Barton v. Department of Highways

PETROPLUS, JUDGE:

This is a claim for damages to real estate owned by Bertha G. Barton in Charleston, West Virginia, caused by an earthslide on December 30, 1969, adjacent to and under West Virginia Route 14, South Hills Area, Kanawha County. By an agreed Stipulation of Facts, the parties informed the Court that a drain and drainage line in the area was permitted by the Respondent, The West Virginia Department of Highways, to become clogged with refuse causing water to overflow over the roadway Route 14 and into a large crack in the road surface, thereby saturating the earth below the road and undermining the paved portion of the road and thereby precipitating a landslide down a hill towards and on to the property of the Claimant. Damage was considerable and was stipulated in the amount of $2,531.00, with a detailed estimate attached.
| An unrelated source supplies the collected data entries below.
-- ==== Sys2Proof/Laws/Trips.lean ====
section
/-!
SUPPORT. What a source update, a trip event and a change of mode leave as it is: everything but the mode record, the
brake channels, the tightline, walk and tester records, the alarm unit, the trip unit, the notice marks and the insert
queue.
-/

namespace Sys2Proof.Machine

/-- The parts of the state that no source update, trip event or change of mode touches. -/
structure TripKept (s t : State) : Prop where
  now : t.now = s.now
  freeIdx : t.freeIdx = s.freeIdx
  pins : t.pins = s.pins
  stations : t.stations = s.stations
  feedback : t.feedback = s.feedback
  sensors : t.sensors = s.sensors
  analog : t.analog = s.analog
  attrs : t.attrs = s.attrs
  tables : t.tables = s.tables
  store : t.store = s.store
  pending : t.pending = s.pending
  ring : { t.ring with ins := [] } = { s.ring with ins := [] }

theorem TripKept.refl (s : State) : TripKept s s := by constructor <;> rfl

theorem TripKept.trans {a b c : State} (h : TripKept a b) (k : TripKept b c) : TripKept a c where
  now := k.now.trans h.now
  freeIdx := k.freeIdx.trans h.freeIdx
  pins := k.pins.trans h.pins
  stations := k.stations.trans h.stations
  feedback := k.feedback.trans h.feedback
  sensors := k.sensors.trans h.sensors
  analog := k.analog.trans h.analog
  attrs := k.attrs.trans h.attrs
  tables := k.tables.trans h.tables
  store := k.store.trans h.store
  pending := k.pending.trans h.pending
  ring := k.ring.trans h.ring

section
variable {s t : State} (h : TripKept s t)
include h

theorem TripKept.own : t.ring.own = s.ring.own := by have k := congrArg Ring.own h.ring; exact k
theorem TripKept.fwd : t.ring.fwd = s.ring.fwd := by have k := congrArg Ring.fwd h.ring; exact k
theorem TripKept.reserved : t.ring.reserved = s.ring.reserved := by have k := congrArg Ring.reserved h.ring; exact k
theorem TripKept.sending : t.ring.sending = s.ring.sending := by have k := congrArg Ring.sending h.ring; exact k
theorem TripKept.counters : t.ring.counters = s.ring.counters := by
  have k := congrArg Ring.counters h.ring; exact k
theorem TripKept.silence : t.ring.silence = s.ring.silence := by have k := congrArg Ring.silence h.ring; exact k
theorem TripKept.counter (c : Counter) : t.counter c = s.counter c := by unfold State.counter; rw [h.counters]

end

/-- A fold of operations that keep these parts keeps them. -/
theorem TripKept.foldl {β : Type} {f : State → β → State} (h : ∀ s b, TripKept s (f s b)) (l : List β) :
    ∀ s, TripKept s (l.foldl f s) := by
  induction l with
  | nil => exact fun s => .refl s
  | cons b l ih => exact fun s => (h s b).trans (ih _)

theorem setPoint_kept (p : Fin 48) (st : PState) (m : Bool) (t : Option Nat) (s : State) :
    TripKept s (setPoint p st m t s) := by
  unfold setPoint; dsimp only; split
  · exact .refl s
  · constructor <;> rfl

theorem activatePoint_kept (trig : Option (List Byte)) (p : Fin 48) (s : State) :
    TripKept s (activatePoint trig p s) := by
  unfold activatePoint; dsimp only; split
  · refine (setPoint_kept p .activeUnack false none s).trans ?_
    constructor <;> rfl
  · exact setPoint_kept p .activeUnack false none s

theorem evalPoint_kept (trig : Option (List Byte)) (p : Fin 48) (s : State) : TripKept s (evalPoint trig p s) := by
  unfold evalPoint; dsimp only
  repeat' split
  all_goals first | exact .refl s | exact setPoint_kept .. | exact activatePoint_kept ..

theorem setSource_kept (code : Nat) (v : Int) (ok : Bool) (s : State) : TripKept s (s.setSource code v ok) := by
  constructor <;> rfl

theorem feedHeld_kept (code : Nat) (v : Int) (ok : Bool) (trig : Option (List Byte)) (s : State) :
    TripKept s (feedHeld code v ok trig s) := by
  unfold feedHeld; split
  · constructor <;> rfl
  · exact (setSource_kept code v ok s).trans (TripKept.foldl (fun s p => evalPoint_kept trig p s) _ _)

theorem rearmPoint_kept (p : Fin 48) (s : State) : TripKept s (rearmPoint p s) := by
  unfold rearmPoint; dsimp only
  repeat' split
  all_goals first | exact .refl s | exact setPoint_kept ..

theorem rearmPoints_kept (s : State) : TripKept s (rearmPoints s) :=
  TripKept.foldl (fun s p => rearmPoint_kept p s) _ s

theorem enterWalking_kept (s : State) : TripKept s (enterWalking s) := by
  unfold enterWalking; dsimp only
  have key : ∀ a : State, TripKept s a → TripKept s
      (match a.walk.skew with
        | some k =>
          if a.act.walk.tripLimit < k then
            { a with heldTrips := a.heldTrips ++ [{ cause := .skew, action := .both, frame := none }] }
          else a
        | none => a) := by
    intro a h
    repeat' split
    all_goals first | exact h | (refine h.trans ?_; constructor <;> rfl)
  apply key
  split
  · refine TripKept.trans ?_ (feedHeld_kept ..)
    constructor <;> rfl
  · constructor <;> rfl

theorem walkModeChange_kept (old new : Mode) (s : State) : TripKept s (walkModeChange old new s) := by
  unfold walkModeChange; dsimp only
  have h : TripKept s
      (if old = .walkPrep then { s with walk := { s.walk with tConfirm := none, tTimeout := none } } else s) := by
    split <;> constructor <;> rfl
  generalize (if old = .walkPrep then { s with walk := { s.walk with tConfirm := none, tTimeout := none } } else s)
    = a at h ⊢
  have k : TripKept s (if old = .walking then { a with walk := { a.walk with stepMark := none } } else a) := by
    refine h.trans ?_
    split <;> constructor <;> rfl
  generalize (if old = .walking then { a with walk := { a.walk with stepMark := none } } else a) = b at k ⊢
  split
  · refine k.trans ?_
    constructor <;> rfl
  · exact k.trans (enterWalking_kept b)
  · exact k

theorem tightModeChange_kept (old : Mode) (s : State) : TripKept s (tightModeChange old s) := by
  unfold tightModeChange
  split
  · refine TripKept.trans ?_ (feedHeld_kept ..)
    constructor <;> rfl
  · exact .refl s

theorem startPark_kept (s : State) : TripKept s (startPark s) := by constructor <;> rfl

/-- What the steps of a mode change leave (R31). -/
theorem modeSteps_kept (new : Mode) (s : State) : TripKept s (modeSteps new s) := by
  unfold modeSteps; dsimp only
  generalize ha : ({ s with ctl := { s.ctl with
        mode := new, entryTime := s.now, slot := none, hold := .none,
        reason := if s.mode = .init then .none else s.ctl.reason,
        parkTimer := if s.mode = .dig then none else s.ctl.parkTimer } } : State) = a
  have hA : TripKept s a := by subst ha; constructor <;> rfl
  have hB : TripKept s (if new = .dig then startPark a else a) := by
    split
    · exact hA.trans (startPark_kept a)
    · exact hA
  generalize (if new = .dig then startPark a else a) = b at hB ⊢
  have hC := ((hB.trans (rearmPoints_kept b)).trans (walkModeChange_kept s.mode new _)).trans
    (tightModeChange_kept s.mode _)
  generalize tightModeChange s.mode (walkModeChange s.mode new (rearmPoints b)) = c at hC ⊢
  refine hC.trans ?_
  split <;> constructor <;> rfl

theorem setChan_kept (c : Chan) (ch : Channel) (s : State) : TripKept s (s.setChan c ch) := by constructor <;> rfl

theorem returnToSet_kept (c : Chan) (s : State) : TripKept s (returnToSet c s) := setChan_kept ..
theorem enterSetting_kept (c : Chan) (x : Option Axis) (s : State) : TripKept s (enterSetting c x s) :=
  setChan_kept ..

theorem beginToSet_kept (c : Chan) (s : State) : TripKept s (beginToSet c s) := by
  unfold beginToSet; dsimp only; split
  · exact enterSetting_kept ..
  · exact setChan_kept ..

theorem tripChannel_kept (c : Chan) (s : State) : TripKept s (tripChannel c s) := by
  unfold tripChannel; split
  all_goals first | exact .refl s | exact returnToSet_kept .. | exact enterSetting_kept ..

theorem tripSetAll_kept (s : State) : TripKept s (tripSetAll s) :=
  TripKept.foldl (fun s c => tripChannel_kept c s) _ s

theorem parkChannel_kept (c : Chan) (s : State) : TripKept s (parkChannel c s) := by
  unfold parkChannel; split
  all_goals first | exact .refl s | exact returnToSet_kept .. | exact beginToSet_kept ..

theorem parkingSetAll_kept (s : State) : TripKept s (parkingSetAll s) :=
  TripKept.foldl (fun s c => parkChannel_kept c s) _ s

theorem staleSet_kept (c : Chan) (s : State) : TripKept s (staleSet c s) := by
  unfold staleSet; split
  all_goals first
    | exact .refl s | exact returnToSet_kept .. | exact enterSetting_kept .. | exact beginToSet_kept ..

theorem endRecord_kept (st : TestStatus) (c : Option Chan) (s : State) : TripKept s (endRecord st c s) := by
  constructor <;> rfl

theorem withdrawTest_kept (s : State) : TripKept s (withdrawTest s) := by constructor <;> rfl

theorem deEnergise_kept (a : TripAction) (s : State) : TripKept s (deEnergise a s) := by constructor <;> rfl

theorem appendRecord_kept (r : TripRecord) (s : State) : TripKept s (appendRecord r s) := by
  unfold appendRecord; dsimp only
  repeat' split
  all_goals first
    | (refine TripKept.trans ?_ (feedHeld_kept ..); constructor <;> rfl)
    | (constructor <;> rfl)

theorem firstTrip_kept (t : TripIn) (s : State) : TripKept s (firstTrip t s) := by
  unfold firstTrip; dsimp only
  have h := ((modeSteps_kept .tripped s).trans (deEnergise_kept t.action _)).trans (tripSetAll_kept _)
  generalize tripSetAll (deEnergise t.action (modeSteps .tripped s)) = a at h ⊢
  refine TripKept.trans ?_ (appendRecord_kept ..)
  split
  · exact (h.trans (endRecord_kept ..)).trans (withdrawTest_kept _)
  · exact h

theorem repeatTrip_kept (t : TripIn) (s : State) : TripKept s (repeatTrip t s) :=
  (deEnergise_kept t.action s).trans (appendRecord_kept ..)

theorem takeTrip_kept (t : TripIn) (s : State) : TripKept s (takeTrip t s) := by
  unfold takeTrip; split
  · exact repeatTrip_kept t s
  · exact firstTrip_kept t s

theorem drainTrips_kept (n : Nat) : ∀ s, TripKept s (drainTrips n s) := by
  induction n with
  | zero => intro s; constructor <;> rfl
  | succ n ih =>
    intro s
    unfold drainTrips
    split
    · exact .refl s
    · rename_i t ts _
      have h : TripKept s { s with heldTrips := ts } := by constructor <;> rfl
      exact (h.trans (takeTrip_kept t _)).trans (ih _)

/-- What taking the held trips leaves (R155 to R159). -/
theorem drain_kept (s : State) : TripKept s (drain s) := drainTrips_kept 256 s

/-- What handing a trip leaves (R155). -/
theorem handTrip_kept (t : TripIn) (s : State) : TripKept s (handTrip t s) := by
  refine TripKept.trans ?_ (drain_kept _)
  constructor <;> rfl

/-- With no point on a source its update evaluates none. -/
theorem updatePoints_nil {code : Nat} {s : State} (h : s.pointsOn code = []) : s.updatePoints code = [] := by
  unfold State.updatePoints; rw [h]; rfl

theorem takeUpdate_kept (u : Update) (s : State) : TripKept s (takeUpdate u s) :=
  (setSource_kept u.code u.value u.valid s).trans
    (TripKept.foldl (fun s p => (evalPoint_kept u.trig p s).trans (drain_kept _)) _ _)

theorem takeUpdates_kept (n : Nat) : ∀ s, TripKept s (takeUpdates n s) := by
  induction n with
  | zero => exact fun s => .refl s
  | succ n ih =>
    intro s
    unfold takeUpdates
    split
    · rename_i u us _
      have h : TripKept s { s with updates := some us } := by constructor <;> rfl
      exact (h.trans (takeUpdate_kept u _)).trans (ih _)
    · exact .refl s

/-- What source updates handed together leave (R123, R138). -/
theorem feedAll_kept (us : List Update) (s : State) : TripKept s (feedAll us s) := by
  have h : TripKept s { s with updates := some us } := by constructor <;> rfl
  refine (h.trans (takeUpdates_kept 256 _)).trans ?_
  constructor <;> rfl

/-- No update waits after a source update that did not wait before it (R123). -/
@[simp] theorem feedAll_updates (us : List Update) (s : State) : (feedAll us s).updates = s.updates := rfl
@[simp] theorem feed_updates (code : Nat) (v : Int) (ok : Bool) (trig : Option (List Byte)) (s : State) :
    (feed code v ok trig s).updates = s.updates := rfl

/-- With no point on a source its update writes its record alone (R123). -/
theorem feed_unwatched {code : Nat} (v : Int) (ok : Bool) (trig : Option (List Byte)) {s : State}
    (h : s.pointsOn code = []) : feed code v ok trig s = s.setSource code v ok := by
  have h' : State.updatePoints { s with updates := some [] } code = [] := updatePoints_nil h
  unfold feed feedAll takeUpdates
  dsimp only
  unfold takeUpdate
  dsimp only
  rw [h']
  rfl

/-- With no updates to hand nothing changes. -/
@[simp] theorem feedAll_nil (s : State) : feedAll [] s = s := rfl

/-- What a source update leaves, the trips it raises included (R123, R138). -/
theorem feed_kept (code : Nat) (v : Int) (ok : Bool) (trig : Option (List Byte)) (s : State) :
    TripKept s (feed code v ok trig s) :=
  feedAll_kept _ s

/-- What a change of mode leaves (R31). -/
theorem changeMode_kept (new : Mode) (s : State) : TripKept s (changeMode new s) :=
  (modeSteps_kept new s).trans (drain_kept _)

/-- No trip stays held once the trips have been taken. -/
theorem drainTrips_held (n : Nat) : ∀ s, (drainTrips n s).heldTrips = [] := by
  induction n with
  | zero => intro s; rfl
  | succ n ih =>
    intro s
    unfold drainTrips
    split
    · assumption
    · exact ih _

/-- No trip stays held after the trips have been taken (R159). -/
@[simp] theorem drain_held (s : State) : (drain s).heldTrips = [] := drainTrips_held 256 s

/-- With no trip held there is nothing to take. -/
theorem drain_none {s : State} (h : s.heldTrips = []) : drain s = s := by
  unfold drain drainTrips; rw [h]

end Sys2Proof.Machine
end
It appearing that employees of the Respondent had previously worked on the road and patched the road surface, they must have had knowledge of the drainage problem or in the exercise of ordinary care should have detected the hazard to which Claimant’s property was exposed. The blocked drain constituted actionable negligence and the slide which occurred was a reasonably foreseeable consequence of said negligence.

*2On similar facts, this Court made an award to Dale E. Olive, in Claim No. D-290, on September 23, 1970, against the Respondent, the property involved being in the same area of the landslide.

The Court accordingly makes an award in the amount of $2,531.00 to the Claimant. •

The Respondent’s Motion to Dismiss on the ground that the Claimant may maintain a proceeding against the State by mandamus to compel the State to institute eminent domain proceedings has been considered. The Court is cognizant of the limitation on its jurisdiction under Chapter 14, Article 2, Section 14, Code of West Virginia, 1931, as amended, which states:

“The jurisdiction of the court shall not extend to any claim: 5. With respect to which a proceeding may be maintained against the State, by or on behalf of the claimant in the courts of the State”.

The above exclusion is not applicable where the Claimant has proceeded against the State on a theory of nonfeasance or neglect of duty which proximately results in damages to real estate. If damages were caused by a taking of the property or as a result of highway construction or improvement properly performed, or even by the affirmative act of the State, then and in that event, this Court could reasonably hold that the Claimant had an adequate legal remedy by invoking through a Writ of Mandamus the statutory duty of the State to institute eminent domain proceedings. That is our interpretation of the cases of State ex rel Teter v. State Road Commission, 152 W. Va. 805, and State ex rel Griggs v. Graney, 143 W. Va. 610, 103 S.E.2d 878. The Respondent’s Motion to Dismiss is overruled.

Claim allowed in the amount of $2,531.00.